-- Opening Marker --

/-- R86: the release phase takes the three columns one after another in ascending order, each seeing the clears made
before it. Said through TICKs that each release at most one column, from the same row. -/
def Obligations.TickChecksColumnsInAscendingOrder : Prop :=
  ∀ (s : State) (cols : ColBits), OneRowLow s →
    ∃ t0 t1 t2, exec (.tick (cols ||| 0b110#3)) s = .next t0
      ∧ exec (.tick (cols ||| 0b101#3)) { t0 with rowOut := s.rowOut } = .next t1
      ∧ exec (.tick (cols ||| 0b011#3)) { t1 with rowOut := s.rowOut } = .next t2
      ∧ exec (.tick cols) s = .next t2

/-- R21, R86, R93, R94: what a TICK does to each counter, and its frame. A key of the current row whose column is not
asserting ends at 0, and so does every key named as a partner. Every other counter is unchanged. -/
def Obligations.TickCounterEffectAndFrame : Prop :=
  ∀ (s : State) (r : Row) (cols : ColBits), s.rowOut = rowPattern r →
    ∃ t, exec (.tick cols) s = .next t ∧ t.cfg = s.cfg ∧ t.stimulus = s.stimulus ∧ s.events <+: t.events
      ∧ (∀ k : Key, k.row = r → cols[k.col] = false → t.count k = 0)
      ∧ (∀ k k1 : Key, Event.chordShort k1 k ∈ newEvents s t → t.count k = 0)
      ∧ ∀ k : Key, ¬ (k.row = r ∧ cols[k.col] = false) → (∀ k1, Event.chordShort k1 k ∉ newEvents s t) →
          t.count k = s.count k

/-- R95, R86: a TICK emits at most three reports, all short, each for a released key of the row being left, in
ascending column order (the spec marks R95 as derived). -/
def Obligations.TickReports : Prop :=
  ∀ (s t : State) (r : Row) (cols : ColBits), s.rowOut = rowPattern r → exec (.tick cols) s = .next t →
    (newEvents s t).length ≤ 3
      ∧ (∀ e ∈ newEvents s t, isShortEvent e = true ∧ (firstKey e).row = r ∧ cols[(firstKey e).col] = false)
      ∧ (newEvents s t).Pairwise fun e f => (firstKey e).col < (firstKey f).col

/-- The model's own stop (log entry 5): a TICK is refused exactly where `ROW_OUT` does not have exactly one low bit,
which R24 says no operation reaches. -/
def Obligations.TickIsRefusedOnlyWithoutACurrentRow : Prop :=
  ∀ (s : State) (cols : ColBits), exec (.tick cols) s = .refused .noCurrentRow ↔ ¬ OneRowLow s

/-! ## EDGE and the long-press detector -/

/-- R73, R76, R78: each set column credits every active row, and no other counter changes. The increment saturates at
`2^W − 1`. No hypothesis: with no row active nothing is credited, with several each is. -/
def Obligations.EdgeIncrementsActiveKeys : Prop :=
  ∀ (s : State) (mask : ColBits), ∃ t, exec (.edge mask) s = .next t
    ∧ t.rowOut = s.rowOut ∧ t.cfg = s.cfg ∧ t.stimulus = s.stimulus ∧ s.events <+: t.events
    ∧ ∀ k : Key, t.count k =
        if s.rowOut[k.row] = false ∧ mask[k.col] = true then
          (if s.count k = 2 ^ s.cfg.counterWidth - 1 then 2 ^ s.cfg.counterWidth - 1 else s.count k + 1)
        else s.count k

/-- R72: the columns of an EDGE are processed in ascending order, each finished before the next: the EDGE is the
EDGEs of its single columns one after another. -/
def Obligations.EdgeColumnsInAscendingOrder : Prop :=
  ∀ (s : State) (mask : ColBits), ∃ t0 t1 t2, exec (.edge (mask &&& 0b001#3)) s = .next t0
    ∧ exec (.edge (mask &&& 0b010#3)) t0 = .next t1 ∧ exec (.edge (mask &&& 0b100#3)) t1 = .next t2
    ∧ exec (.edge mask) s = .next t2

/-- R74: an EDGE with an empty mask changes nothing. -/
def Obligations.EmptyEdgeChangesNothing : Prop := ∀ s : State, exec (.edge 0b000#3) s = .next s

/-- R79, R85: an EDGE emits exactly one report for each key it takes from `LONG_CLICK_THRESHOLD - 1` to the
threshold, in ascending column order, naming it first, and every report is long. -/
def Obligations.EdgeReportsExactlyTheThresholdCrossings : Prop :=
  ∀ (s : State) (r : Row) (mask : ColBits), meetsR12 s.cfg = true → s.rowOut = rowPattern r →
    ∃ t, exec (.edge mask) s = .next t
      ∧ (newEvents s t).map firstKey =
          (([0, 1, 2] : List Col).filter
            (fun c => mask[c] && decide (s.count ⟨r, c⟩ + 1 = s.cfg.longClickThreshold))).map (fun c => ⟨r, c⟩)
      ∧ (∀ e ∈ newEvents s t, isLongEvent e = true) ∧ (newEvents s t).length ≤ 3

/-- R80, R81, R82: the report of one key that reaches the threshold, and what else changes: only its counter. -/
def Obligations.EdgeOfOneKeyAtTheThreshold : Prop :=
  ∀ (s : State) (r : Row) (c : Col) (mask : ColBits), meetsR12 s.cfg = true → s.rowOut = rowPattern r →
    (∀ j : Col, mask[j] = decide (j = c)) → s.count ⟨r, c⟩ + 1 = s.cfg.longClickThreshold →
    let k : Key := ⟨r, c⟩
    let near (j : Key) : Prop := s.cfg.longClickThreshold - s.cfg.maxDeviation ≤ s.count j
    ∃ t, exec (.edge mask) s = .next t
      ∧ t.rowOut = s.rowOut ∧ t.cfg = s.cfg ∧ t.stimulus = s.stimulus
      ∧ (∀ j, t.count j = if j = k then s.cfg.longClickThreshold else s.count j)
      ∧ (∀ p, p ≠ k → near p → (∀ q, keyIndex q < keyIndex p → q ≠ k → ¬ near q) →
          t.events = s.events ++ [.chordLong k p])
      ∧ ((∀ q, q ≠ k → ¬ near q) → t.events = s.events ++ [.singleLong k])
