-- ==== Sys2Proof/Laws/Assembler.lean ====
section
/-! SUPPORT. The tokens of a printed operation, and of a decimal numeral, and what the assembler does with them. -/

namespace Sys2Proof.Machine

/-- The tokens of an operation's text (R62). -/
def instrTokens : Instr → List Token
  | .reset => [resetWord]
  | .nop => [nopWord]
  | .tick cols => [tickWord, printOperand cols]
  | .edge mask => [edgeWord, printOperand mask]

/-- A printed operand reads back as itself (R62). -/
theorem operand_printOperand (v : ColBits) : operand (printOperand v) = some v := by revert v; decide

/-- A printed operand is `0b` and three binary digits. -/
theorem printOperand_cases (v : ColBits) :
    ∃ x y z, printOperand v = ['0', 'b', x, y, z] ∧ (x = '0' ∨ x = '1') ∧ (y = '0' ∨ y = '1') ∧ (z = '0' ∨ z = '1') := by
  refine ⟨_, _, _, rfl, ?_, ?_, ?_⟩ <;> (beta_reduce; split <;> simp)

/-- The text of an operation on a line of its own gives its tokens. -/
theorem lexFrom_printInstr (i : Instr) (rest : List Char) :
    lexFrom false [] (printInstr i ++ '\n' :: rest) = instrTokens i ++ lexFrom false [] rest := by
  cases i with
  | nop => rfl
  | reset => rfl
  | tick v =>
    obtain ⟨x, y, z, h, hx, hy, hz⟩ := printOperand_cases v
    simp only [printInstr, instrTokens, h]
    rcases hx with rfl | rfl <;> rcases hy with rfl | rfl <;> rcases hz with rfl | rfl <;> rfl
  | edge v =>
    obtain ⟨x, y, z, h, hx, hy, hz⟩ := printOperand_cases v
    simp only [printInstr, instrTokens, h]
    rcases hx with rfl | rfl <;> rcases hy with rfl | rfl <;> rcases hz with rfl | rfl <;> rfl

/-- The tokens of an operation, at the start of a line, add that operation. -/
theorem assembleTokens_instrTokens (outer : List (Nat × List Instr)) (done : List Instr) (i : Instr) (ts : List Token) :
    assembleTokens ⟨.line, outer, done⟩ (instrTokens i ++ ts) = assembleTokens ⟨.line, outer, done ++ [i]⟩ ts := by
  cases i with
  | nop => rfl
  | reset => rfl
  | tick v =>
    simp [instrTokens, assembleTokens, asmToken, asmLine, resetWord, nopWord, tickWord, operand_printOperand, AsmState.add]
  | edge v =>
    simp [instrTokens, assembleTokens, asmToken, asmLine, resetWord, nopWord, tickWord, edgeWord, operand_printOperand,
      AsmState.add]

/-- A decimal digit has a value. -/
theorem digit_of_isDigit {c : Char} (h : c.isDigit = true) : digit c = some (c.toNat - '0'.toNat) := by
  have h' : '0' ≤ c ∧ c ≤ '9' := by
    simp only [Char.isDigit, Bool.and_eq_true, decide_eq_true_eq] at h; exact h
  simp [digit, h']

/-- The decimal numeral of a number reads back as that number (R62, R63). -/
theorem decimal_toDigits (n : Nat) : decimal (Nat.toDigits 10 n) = some n := by
  have fold : ∀ (l : List Char) (m : Nat), (∀ c ∈ l, c.isDigit = true) →
      l.foldl (fun n c => n.bind fun n => (digit c).map fun d => 10 * n + d) (some m) = some (Nat.ofDigitChars 10 l m) := by
    intro l
    induction l with
    | nil => intro m _; rfl
    | cons c l ih =>
      intro m h
      rw [List.foldl_cons, Option.bind_some, digit_of_isDigit (h c (by simp)), Option.map_some,
        ih _ fun d hd => h d (by simp [hd])]
      rfl
  rw [decimal, if_neg (by simp), fold _ _ fun c => Nat.isDigit_of_mem_toDigits (by omega) (by omega),
    Nat.ofDigitChars_toDigits (by omega) (by omega)]

/-- Characters that end no token and open no comment are read into the token. -/
theorem lexFrom_digits (l cur rest : List Char) (h : ∀ c ∈ l, c.isDigit = true) :
    lexFrom false cur (l ++ rest) = lexFrom false (cur ++ l) rest := by
  induction l generalizing cur with
  | nil => simp
  | cons c l ih =>
    have hc := h c (by simp)
    have ne : ∀ d : Char, d.isDigit = false → c ≠ d := by rintro d hd rfl; simp [hc] at hd
    rw [List.cons_append, lexFrom, if_neg (ne _ (by decide)), if_neg (by simp), if_neg (ne _ (by decide)),
      if_neg (by simp [ne ' ' (by decide), ne '\t' (by decide), ne '\r' (by decide)]),
      if_neg (by simp [ne openBrace (by decide), ne closeBrace (by decide)]), ih _ fun d hd => h d (by simp [hd])]
    simp

end Sys2Proof.Machine
end

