-- ==== Sys2Proof/Laws/PerInstr.lean ====
section
/-! SUPPORT. Statements made per operation: its word is legal and its reserved field is 0 (R51, R52, R55). -/

namespace Sys2Proof.Laws.EncodesLegally

/-- The operation is well formed, its word is legal by R55, and the word's reserved field is `000` (R51). -/
def Statement (i : Instr) : Prop :=
  i.wellFormed = true ∧ StimulusWord.legal (encode i) = true ∧ rsvField (encode i) = 0b000#3

theorem nop : Statement .nop := by unfold Statement; decide

theorem tick (cols : ColBits) : Statement (.tick cols) := by
  refine ⟨rfl, ?_⟩
  revert cols
  decide

theorem edge (mask : ColBits) : Statement (.edge mask) := by
  refine ⟨rfl, ?_⟩
  revert mask
  decide

theorem reset : Statement .reset := by unfold Statement; decide

end Sys2Proof.Laws.EncodesLegally
end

-- Closing Marker --

EXERCISE AIM
Set out exactly the run of lines that begins at the line holding "theorem nop : Statement" and ends at the last line of the data.

WORKED SOLUTION
theorem nop : Statement .nop := by unfold Statement; decide

theorem tick (cols : ColBits) : Statement (.tick cols) := by
  refine ⟨rfl, ?_⟩
  revert cols
  decide

theorem edge (mask : ColBits) : Statement (.edge mask) := by
  refine ⟨rfl, ?_⟩
  revert mask
  decide

theorem reset : Statement .reset := by unfold Statement; decide

end Sys2Proof.Laws.EncodesLegally
end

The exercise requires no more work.